Not a direct answer but seemed relevant enough to be tacked on as it saves a bit of verbose tedium on occasion. Cut straight from the docs...


functools.total_ordering(cls)

Given a class defining one or more rich comparison ordering methods, this class decorator supplies the rest. This simplifies the effort involved in specifying all of the possible rich comparison operations:

The class must define one of __lt__(), __le__(), __gt__(), or __ge__(). In addition, the class should supply an __eq__() method.

New in version 2.7

@total_ordering
class Student:
    def __eq__(self, other):
        return ((self.lastname.lower(), self.firstname.lower()) ==
                (other.lastname.lower(), other.firstname.lower()))
    def __lt__(self, other):
        return ((self.lastname.lower(), self.firstname.lower()) <
                (other.lastname.lower(), other.firstname.lower()))



ANSWER 4

Score 9


You don't have to override both __eq__ and __ne__ you can override only __cmp__ but this will make an implication on the result of ==, !==, < , > and so on.

is tests for object identity.
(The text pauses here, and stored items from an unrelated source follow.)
-- ==== Sys2Proof/Machine/Ops.lean ====
section
/-! DEFINITION. The named operations: reading and writing memory, registers, flags and pc, raising a fault outcome, halting. -/

namespace Sys2Proof.Machine

/-- What an address no cell lists reads as: 0, the default content of the data memory (R26; DESIGN CHOICE, unsafe: log 4). Of the
code memory it says only that a zero byte is not listed. -/
def unlistedByte (_ : Nat) : Byte := 0

/-- The byte at an address. -/
def Memory.read : Memory → Nat → Byte
  | [], a => unlistedByte a
  | c :: m, a => if c.1 = a then c.2 else Memory.read m a

/-- A memory without its cells at an address. -/
def Memory.erase : Memory → Nat → Memory
  | [], _ => []
  | c :: m, a => if c.1 = a then Memory.erase m a else c :: Memory.erase m a

/-- A memory with one more cell, before the first cell of a higher address. -/
def Memory.insert : Memory → Nat → Byte → Memory
  | [], a, v => [(a, v)]
  | c :: m, a, v => if a < c.1 then (a, v) :: c :: m else c :: Memory.insert m a v

/-- A memory with one byte written, kept in canonical form: a byte equal to the unlisted one has no cell. -/
def Memory.write (m : Memory) (a : Nat) (v : Byte) : Memory :=
  if v = unlistedByte a then Memory.erase m a else Memory.insert (Memory.erase m a) a v

/-- Consecutive bytes written from an address on. -/
def Memory.writeBytes : Memory → Nat → List Byte → Memory
  | m, _, [] => m
  | m, a, b :: bs => Memory.writeBytes (Memory.write m a b) (a + 1) bs

/-- `n` consecutive bytes from an address on. -/
def Memory.readBytes (m : Memory) : Nat → Nat → List Byte
  | _, 0 => []
  | a, n + 1 => Memory.read m a :: Memory.readBytes m (a + 1) n

/-- The memory that holds the given bytes from an address on and is unlisted elsewhere. -/
def Memory.ofBytes : Nat → List Byte → Memory
  | _, [] => []
  | a, b :: bs => if b = unlistedByte a then Memory.ofBytes (a + 1) bs else (a, b) :: Memory.ofBytes (a + 1) bs

/-- The canonical form: addresses strictly rising, no cell equal to what its address reads as unlisted. -/
abbrev Memory.wf (m : Memory) : Prop :=
  m.Pairwise (fun c d => c.1 < d.1) ∧ ∀ c ∈ m, c.2 ≠ unlistedByte c.1

/-- Every listed address is below a bound. -/
abbrev Memory.below (m : Memory) (size : Nat) : Prop := ∀ c ∈ m, c.1 < size

/-- `Fetch(a)`: the code byte at an offset (R8, R31). -/
def fetchByte (s : State) (a : Nat) : Byte := Memory.read s.code a

/-- `MemRead(k, 1)` (R8, R33). -/
def loadByte (k : Nat) (s : State) : Byte := Memory.read s.data k

/-- `MemWrite(k, 1, v)` (R8, R33). -/
def storeByte (k : Nat) (v : Byte) (s : State) : State := { s with data := Memory.write s.data k v }

/-- The index of a general register (R11). -/
abbrev RegIdx := Fin 16

/-- `x[i]` (R8, R11). No register is hardwired (R12). -/
def readReg (i : RegIdx) (s : State) : Word := s.regs[i]

/-- `x[i] <- v` (R8, R11). -/
def writeReg (i : RegIdx) (v : Word) (s : State) : State := { s with regs := s.regs.set i v }

/-- All three flags written together (R104). -/
def setFlags (f : Flags) (s : State) : State := { s with flags := f }

/-- `pc <- t` (R8). -/
def setPc (t : Word) (s : State) : State := { s with pc := t }

/-- The sequential advance by an instruction's width, modulo 2^32 (R77, R135; UNVERIFIED for the modulus, unsafe: log 13). -/
def advance (width : Nat) (s : State) : State := setPc (s.pc + BitVec.ofNat 32 width) s

/-- The three causes that end a run with a fault outcome (R150, R152, R153, R154). -/
inductive Cause where
  | illegalInstruction
  | programCounterOutOfRange
  | registerIndexOutOfRange
  deriving DecidableEq, Repr

/-- The outcome of a cause, with the pc it records (R150). -/
def causeStatus : Cause → Word → Status
  | .illegalInstruction, pc => .illegalInstruction pc
  | .programCounterOutOfRange, pc => .programCounterOutOfRange pc
  | .registerIndexOutOfRange, pc => .registerIndexOutOfRange pc

/-- `raise K(pc)`: the run status becomes the outcome and nothing else changes (R71, R155). No state is saved and no handler is
entered (R157), and there is no return (R158), so no operation stands beside it. -/
def raise (k : Cause) (s : State) : State := { s with status := causeStatus k s.pc }

/-- `status <- Halted`, the pc kept at the `H` (R137; UNVERIFIED for the pc, unsafe: log 14). -/
def haltRun (s : State) : State := { s with status := .halted }

end Sys2Proof.Machine
end

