/-- Settles O26: each premise is the failure of the branch's own condition, and one lemma says where an untaken branch goes. -/
theorem untakenBranchAdvancesBySix : Obligations.UntakenBranchAdvancesBySix := by
  refine fun s disp => ⟨fun hz => ?be, fun hz => ?bn, fun hno => ?bl⟩
  case be => rw [exec_be, branch_of_not_taken ((condEqual_eq_false_iff _).mpr hz)]
  case bn => rw [exec_bn, branch_of_not_taken ((condNotEqual_eq_false_iff _).mpr hz)]
  case bl => rw [exec_bl, branch_of_not_taken ((condLess_eq_false_iff _).mpr hno)]

end Sys2Proof.Machine
end

section
/-! SUPPORT. The proofs about the outcomes (60_exceptions.md): the checks of the fetch raise `IllegalInstruction` for its two
causes, and no instruction raises it. -/

namespace Sys2Proof.Machine

/-! Every instruction, and so every running step, answers a next state. -/

theorem withRegs_answers_next (a b : Byte) (s : State) (k : RegIdx → RegIdx → State) : ∃ t, withRegs a b s k = .next t := by
  unfold withRegs
  split <;> exact ⟨_, rfl⟩

theorem withReg_answers_next (a : Byte) (s : State) (k : RegIdx → State) : ∃ t, withReg a s k = .next t := by
  unfold withReg
  split <;> exact ⟨_, rfl⟩

theorem exec_answers_next (i : Instr) (s : State) : ∃ t, exec i s = .next t := by
  cases i with
  | store | load | add | sub | movr => exact withRegs_answers_next _ _ s _
  | movi => exact withReg_answers_next _ s _
  | be | bn | bl | halt => exact ⟨_, rfl⟩

theorem step_answers_next {s : State} (hrun : s.status = .running) : ∃ t, step s = .next t := by
  cases hf : (fetchInstr s).instr with
  | ok i => exact step_of_fetched hrun hf ▸ exec_answers_next i s
  | error k => exact ⟨_, step_of_cause hrun hf⟩

/-! The run status an instruction leaves: the register check is the one check that Execute makes itself (R76). -/

theorem exec_status_cases {i : Instr} {s t : State} (h : exec i s = .next t) :
    t.status = s.status ∨ t.status = .halted ∨ t.status = .registerIndexOutOfRange s.pc := by
  cases i with
  | store | load | add | sub | movr =>
    obtain ⟨_, _, -, -, rfl⟩ | ⟨-, rfl⟩ := withRegs_cases h
    · exact .inl rfl
    · exact .inr (.inr rfl)
  | movi =>
    obtain ⟨_, -, rfl⟩ | ⟨-, rfl⟩ := withReg_cases h
    · exact .inl rfl
    · exact .inr (.inr rfl)
  | be | bn | bl =>
    cases h
    exact .inl (branch_status _ _ s)
  | halt =>
    cases h
    exact .inr (.inl rfl)

theorem exec_not_illegalInstruction {i : Instr} {s t : State} (hrun : s.status = .running) (h : exec i s = .next t)
    (p : Word) : t.status ≠ .illegalInstruction p := by
  obtain hs | hs | hs := exec_status_cases h <;> simp [hs, hrun]

theorem causeStatus_eq_illegalInstruction_iff {k : Cause} {pc p : Word} :
    causeStatus k pc = .illegalInstruction p ↔ k = .illegalInstruction ∧ p = pc := by
  cases k <;> simp [causeStatus, eq_comm]

/-- A step ends in `IllegalInstruction` exactly when its fetch finds that cause, and it records the pc (R71, R152). -/
theorem step_status_illegalInstruction_iff {s t : State} (h : step s = .next t) (p : Word) :
    t.status = .illegalInstruction p ↔ p = s.pc ∧ (fetchInstr s).instr = .error .illegalInstruction := by
  obtain ⟨hrun, ⟨i, hf, hexec⟩ | ⟨k, hf, rfl⟩⟩ := step_cases h
  · simp [hf, exec_not_illegalInstruction hrun hexec p]
  · simp [hf, causeStatus_eq_illegalInstruction_iff, and_comm]

/-! The bytes of a whole instruction: only a branch's condition byte can keep them from decoding (R57, R75). -/

/-- The bytes of the instruction an opcode begins, that opcode's tag first. -/
theorem readBytes_opcodeLen {s : State} {p : Nat} {op : Opcode} (hop : opcodeOf (fetchByte s p) = some op) :
    Memory.readBytes s.code p (opcodeLen op) = opcodeTag op :: Memory.readBytes s.code (p + 1) (opcodeLen op - 1) := by
  have hlen : opcodeLen op = (opcodeLen op - 1) + 1 := by cases op <;> rfl
  rw [hlen, Memory.readBytes, ← opcodeTag_of_opcodeOf hop]
  rfl

theorem decodeAt_of_not_branch {s : State} {p : Nat} {op : Opcode} (hop : opcodeOf (fetchByte s p) = some op)
    (hne : op ≠ .branch) : ∃ i, decodeAt s (instrOffsets p (opcodeLen op)) = .ok i := by
  simp only [decodeAt_eq_ok_iff, readBytes_opcodeLen hop]
  cases op with
  | store => exact ⟨_, _, decode_store _ _ []⟩
  | load => exact ⟨_, _, decode_load _ _ []⟩
  | add => exact ⟨_, _, decode_add _ _ []⟩
  | sub => exact ⟨_, _, decode_sub _ _ []⟩
  | movr => exact ⟨_, _, decode_movr _ _ []⟩
  | movi => exact ⟨_, _, decode_movi _ _ []⟩
  | halt => exact ⟨_, _, decode_halt []⟩
  | branch => exact absurd rfl hne

/-- A whole branch with one of the three condition bytes (R57). -/
theorem decode_legalCondition {c : Byte} (hc : c ∈ conditionBytes) (d0 d1 d2 d3 : Byte) (rest : List Byte) :
    ∃ i, decode (0x42 :: c :: d0 :: d1 :: d2 :: d3 :: rest) = .ok (i, rest) := by
  obtain rfl | rfl | rfl : c = 0x45 ∨ c = 0x4E ∨ c = 0x4C := by simpa [conditionBytes] using hc
  · exact ⟨_, decode_be d0 d1 d2 d3 rest⟩
  · exact ⟨_, decode_bn d0 d1 d2 d3 rest⟩
  · exact ⟨_, decode_bl d0 d1 d2 d3 rest⟩

theorem decodeAt_branch_of_legalCondition {s : State} {p : Nat} (hop : opcodeOf (fetchByte s p) = some .branch)
    (hc : fetchByte s (p + 1) ∈ conditionBytes) : ∃ i, decodeAt s (instrOffsets p (opcodeLen .branch)) = .ok i := by
  simp only [decodeAt_eq_ok_iff, readBytes_opcodeLen hop]
  obtain ⟨i, hi⟩ := decode_legalCondition hc _ _ _ _ []
  exact ⟨i, [], hi⟩

theorem decodeAt_branch_of_illegalCondition {s : State} {p : Nat} (hop : opcodeOf (fetchByte s p) = some .branch)
    (hc : fetchByte s (p + 1) ∉ conditionBytes) :
    decodeAt s (instrOffsets p (opcodeLen .branch)) = .error .illegalInstruction := by
  refine decodeAt_of_decode_error (e := .illegalCondition (fetchByte s (p + 1))) ?_
  rw [readBytes_opcodeLen hop]
  exact decode_illegalCondition _ _ _ _ [] hc
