-- ==== Sys2Proof/Machine/Reserved.lean ====
section
/-! DEFINITION. The reserved opcodes RTI and RES (45_reserved.md R103, R104): "undefined in this
machine; transition to Halted". -/

namespace Sys2Proof.Machine

/-- RTI: halts with DecodeError(0x8); nothing else happens (R103). -/
def execRti (s : State) : Host.Outcome State Fault Refusal :=
  .next (s.raiseHalt (.decodeError 0x8#4))

/-- RES: halts with DecodeError(0xD); nothing else happens (R104). -/
def execRes (s : State) : Host.Outcome State Fault Refusal :=
  .next (s.raiseHalt (.decodeError 0xD#4))

end Sys2Proof.Machine
end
This means a is b will be True in the case when a and b both hold the reference to the same object. In python you always hold a reference to an object in a variable not the actual object, so essentially for a is b to be true the objects in them should be located in the same memory location. How and most importantly why would you go about overriding this behaviour?

Edit: I didn't know __cmp__ was removed from python 3 so avoid it.